Screening of carvedilol nano emulsion formulations on the basis of thermodynamic stability studies [11]

The thermodynamic stability assays were achieved depending on the following tests.

Centrifugation assay

The chosen preparations were centrifuged for 30 min at the 5000 rpm and noticed the phase separation, creaming and cracking. The chose formulations should have the maximum stability that is no phase separation, creaming and cracking can be seen. The succeeded formulations exposed to other thermodynamic stability tests. The measurements were performed in triplicate.

Heating-cooling test

It is utilized to show the racking effect of heating and cooling on the nanoemulsions stability where the preparations should kept at 45 oC and at 0 oC temperature for not less than 48 h for each temperature test. The measurements were performed in triplicate.

Freezing–thawing test

This test was achieved for accelerated stability assaying of nanoemulsion formulations. The formulations were subjected at two different temperatures, which are (-21oC and 21oC) for each temperature test not less than 24 h. The measurements were performed in triplicate.

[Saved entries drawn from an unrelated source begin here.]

theorem State.settle_keeps {x0 x1 x2 x3} (hx0 : Keeps c r x0) : Keeps c r (State.settle x0 x1 x2 x3) := by
  unfold State.settle
  exact keeps_ite (P := Keeps c r) hx0 (State.launchFault_keeps (State.modRegs_keeps hx0))

theorem State.settleChannels_keeps {x0} (hx0 : Keeps c r x0) : Keeps c r (State.settleChannels x0) := by
  unfold State.settleChannels
  exact (keeps_foldl (P := Keeps c r) (fun _ _ h0 => (by
    split <;> [exact (keeps_ite (P := Keeps c r) h0 (State.retireUnit_keeps h0)); exact (State.retireUnit_keeps h0)]))
    hx0)

theorem State.storeBytes_keeps {x0 x1 x2 x3 x4} (hx0 : Keeps c r x0) :
    Keeps1 c r (State.storeBytes x0 x1 x2 x3 x4) := by
  unfold State.storeBytes
  split
  · extract_lets +onlyGivenNames -merge -lift v0 v1
    have h2 : Keeps c r v1 := keeps_foldl (P := Keeps c r) (fun _ _ h3 => (State.captureStore_keeps h3)) hx0
    clear_value v1
    exact keeps_pair1 (State.modEngine_keeps h2)

theorem State.storeWrite_keeps {x0 x1 x2 x3 x4 x5} (hx0 : Keeps c r x0) :
    Keeps1 c r (State.storeWrite x0 x1 x2 x3 x4 x5) := by
  unfold State.storeWrite
  split
  · extract_lets +onlyGivenNames -merge -lift v0 v1
    have h2 : Keeps c r v1 := State.captureStore_keeps hx0
    clear_value v1
    exact keeps_pair1 (State.modEngine_keeps h2)

theorem State.vrun_keeps {x0 x1 x2 x3} (hx0 : Keeps c r x0) (hx3 : ∀ y0 y1, Keeps c r y0 → Keeps c r (x3 y0 y1)) :
    Keeps c r (State.vrun x0 x1 x2 x3) := by
  unfold State.vrun
  exact State.runNow_keeps hx0 (fun _ _ h0 => (hx3 _ _ (State.modEngine_keeps h0)))

theorem State.work_keeps {x0 x1} (hx0 : Keeps c r x0) (hx1 : Keeps c r x1) : Keeps c r (State.work x0 x1) := by
  unfold State.work
  exact keeps_ite (P := Keeps c r) hx1 hx0

theorem State.writeJob_keeps {x0 x1 x2 x3 x4} (hx0 : Keeps c r x0) :
    KeepsW c r (State.writeJob x0 x1 x2 x3 x4) := by
  unfold State.writeJob
  split
  · exact (keeps_ite (P := KeepsW c r) (by
      split
      · rename_i v0 v1 eh0
        have h0 := keeps_eq1 eh0 (State.logBlock_keeps hx0)
        exact keeps_done (keeps_ite (P := Keeps c r) (State.physWrite_keeps h0) h0))
      (keeps_done (State.physWrite_keeps hx0)))
  · exact keeps_dropped
  · exact keeps_ite (P := KeepsW c r) keeps_dropped keeps_stopped
  · exact keeps_stopped

theorem State.writeLine_keeps {x0 x1 x2 x3 x4} (hx0 : Keeps c r x0) :
    KeepsW c r (State.writeLine x0 x1 x2 x3 x4) := by
  unfold State.writeLine
  split
  · exact (keeps_ite (P := KeepsW c r) (by
      split
      · rename_i v0 v1 eh0
        have h0 := keeps_eq1 eh0 (State.logBlock_keeps hx0)
        exact keeps_done (keeps_ite (P := Keeps c r) (State.physWrite_keeps h0) h0))
      (keeps_done (State.physWrite_keeps hx0)))
  · exact keeps_dropped
  · exact keeps_ite (P := KeepsW c r) keeps_dropped keeps_stopped
  · exact keeps_stopped
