theorem execSignal_keeps {x0 x1} (hx1 : Keeps c r x1) : KeepsX c r (execSignal x0 x1) := by
  unfold execSignal
  exact keeps_next (State.work_keeps hx1 (State.qRow_keeps hx1 (fun _ _ _ h0 => (State.finishCmd_keeps h0))))

theorem execSignalRemoteFabric_keeps {x0 x1} (hx1 : Keeps c r x1) : KeepsX c r (execSignalRemoteFabric x0 x1) := by
  unfold execSignalRemoteFabric
  exact (keeps_next
    (State.work_keeps hx1 (State.qRow_keeps hx1 (fun _ _ _ h0 => (State.actRemoteFabric_keeps h0)))))

theorem execSignalRemotePeer_keeps {x0 x1 x2} (hx2 : Keeps c r x2) :
    KeepsX c r (execSignalRemotePeer x0 x1 x2) := by
  unfold execSignalRemotePeer
  exact keeps_next (State.work_keeps hx2 (State.qRow_keeps hx2 (fun _ _ _ h0 => (State.actRemotePeer_keeps h0))))

theorem execSignalRemoteWrite_keeps {x0 x1} (hx1 : Keeps c r x1) : KeepsX c r (execSignalRemoteWrite x0 x1) := by
  unfold execSignalRemoteWrite
  exact (keeps_next
    (State.work_keeps hx1
      (State.qRow_keeps hx1 (fun _ _ _ h0 => (State.cmdWrite_keeps h0 (fun _ h1 => (State.finishCmd_keeps h1)))))))

theorem execTailReread_keeps {x0 x1} (hx1 : Keeps c r x1) : KeepsX c r (execTailReread x0 x1) := by
  unfold execTailReread
  exact keeps_next (State.work_keeps hx1 (State.tailReread_keeps hx1))

theorem execTimestamp_keeps {x0 x1} (hx1 : Keeps c r x1) : KeepsX c r (execTimestamp x0 x1) := by
  unfold execTimestamp
  exact (keeps_next
    (State.work_keeps hx1
      (State.qRow_keeps hx1 (fun _ _ _ h0 => (State.cmdWrite_keeps h0 (fun _ h1 => (State.finishCmd_keeps h1)))))))

theorem execUndoSet_keeps {x0 x1 x2} (hx2 : Keeps c r x2) : KeepsX c r (execUndoSet x0 x1 x2) := by
  unfold execUndoSet
  exact keeps_next (State.work_keeps hx2 (State.request_keeps hx2 (fun _ h0 => (State.reqUndoSet_keeps h0))))

theorem execWaitComplete_keeps {x0 x1} (hx1 : Keeps c r x1) : KeepsX c r (execWaitComplete x0 x1) := by
  unfold execWaitComplete
  exact keeps_next (State.work_keeps hx1 (State.waitDone_keeps hx1))

theorem execWaitFence_keeps {x0 x1} (hx1 : Keeps c r x1) : KeepsX c r (execWaitFence x0 x1) := by
  unfold execWaitFence
  exact keeps_next (State.work_keeps hx1 (State.qRow_keeps hx1 (fun _ _ _ h0 => (State.actWait_keeps h0))))

theorem execWaitGraphWalk_keeps {x0 x1} (hx1 : Keeps c r x1) : KeepsX c r (execWaitGraphWalk x0 x1) := by
  unfold execWaitGraphWalk
  exact (keeps_next
    (State.work_keeps hx1 (by
      split
      · exact hx1
      · extract_lets +onlyGivenNames -merge -lift v0 v1
        have h2 : Keeps c r v1 := keeps_mk hx1 (fun _ => rfl) rfl rfl
        clear_value v1
        split
        · exact h2
        · exact (keeps_ite (P := Keeps c r) h2 (by
            extract_lets +onlyGivenNames -merge -lift v3 v4
            have h5 : Keeps c r v4 := keeps_mk h2 (fun _ => rfl) rfl rfl
            clear_value v4
            exact keeps_foldl (P := Keeps c r) (fun _ _ h6 => (State.sendSignal_keeps h6)) h5)))))

theorem execWithdrawalAck_keeps {x0 x1 x2} (hx2 : Keeps c r x2) : KeepsX c r (execWithdrawalAck x0 x1 x2) := by
  unfold execWithdrawalAck
  exact (keeps_next
    (State.work_keeps hx2 (by
      extract_lets +onlyGivenNames -merge -lift v0
      exact keeps_ite (P := Keeps c r) (State.cacheAck_keeps hx2) hx2)))

theorem execWithdrawalComplete_keeps {x0 x1} (hx1 : Keeps c r x1) : KeepsX c r (execWithdrawalComplete x0 x1) := by
  unfold execWithdrawalComplete
  exact keeps_next (State.work_keeps hx1 (State.withdrawalDone_keeps hx1))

Characterization of the prepared carvedilol nanoemulsion

Globule size assay

The specimens of nanoemulsion were put in a 5 ml cell of ABT-9000 nanolaser particle size analyzer after sonication at the 37 oC for 30 min, globule size distribution plots were received and the mean globule size can be obtained. The measurements were performed in triplicate.

Poly dispersity index (PDI) assay

It measures the uniformity of globules size in nanoemulsion and can be obtained by ABT-9000 nanolaser particle size analyzer. The measurements were performed in triplicate. The higher the poly dispersity value refers to the lower uniformity of globules size of nanoemulsion [12].

Zeta potential (ZP) assay

Zeta potential for nanoemulsion was determined by brook heaven instrument USA zeta sizer. Samples were placed in clean disposable zeta cells then recording the results. Before putting the new sample, cuvettes were rinsed with the methanol and the sample to be measured before each test [13]. Zeta potential values were determined in triplicate for all nanoemulsions.

Determination of pH

The pH is one of the major parameters in nanoemulsion. Observation the pH value is consequential for determining the stability of the nanoemulsion due to the pH alteration mean occurrence of chemical reactions that can impair the quality of the final product. The digital pH meter utilizes to determine the pH of the formulations. Results were being taken in triplicate [14].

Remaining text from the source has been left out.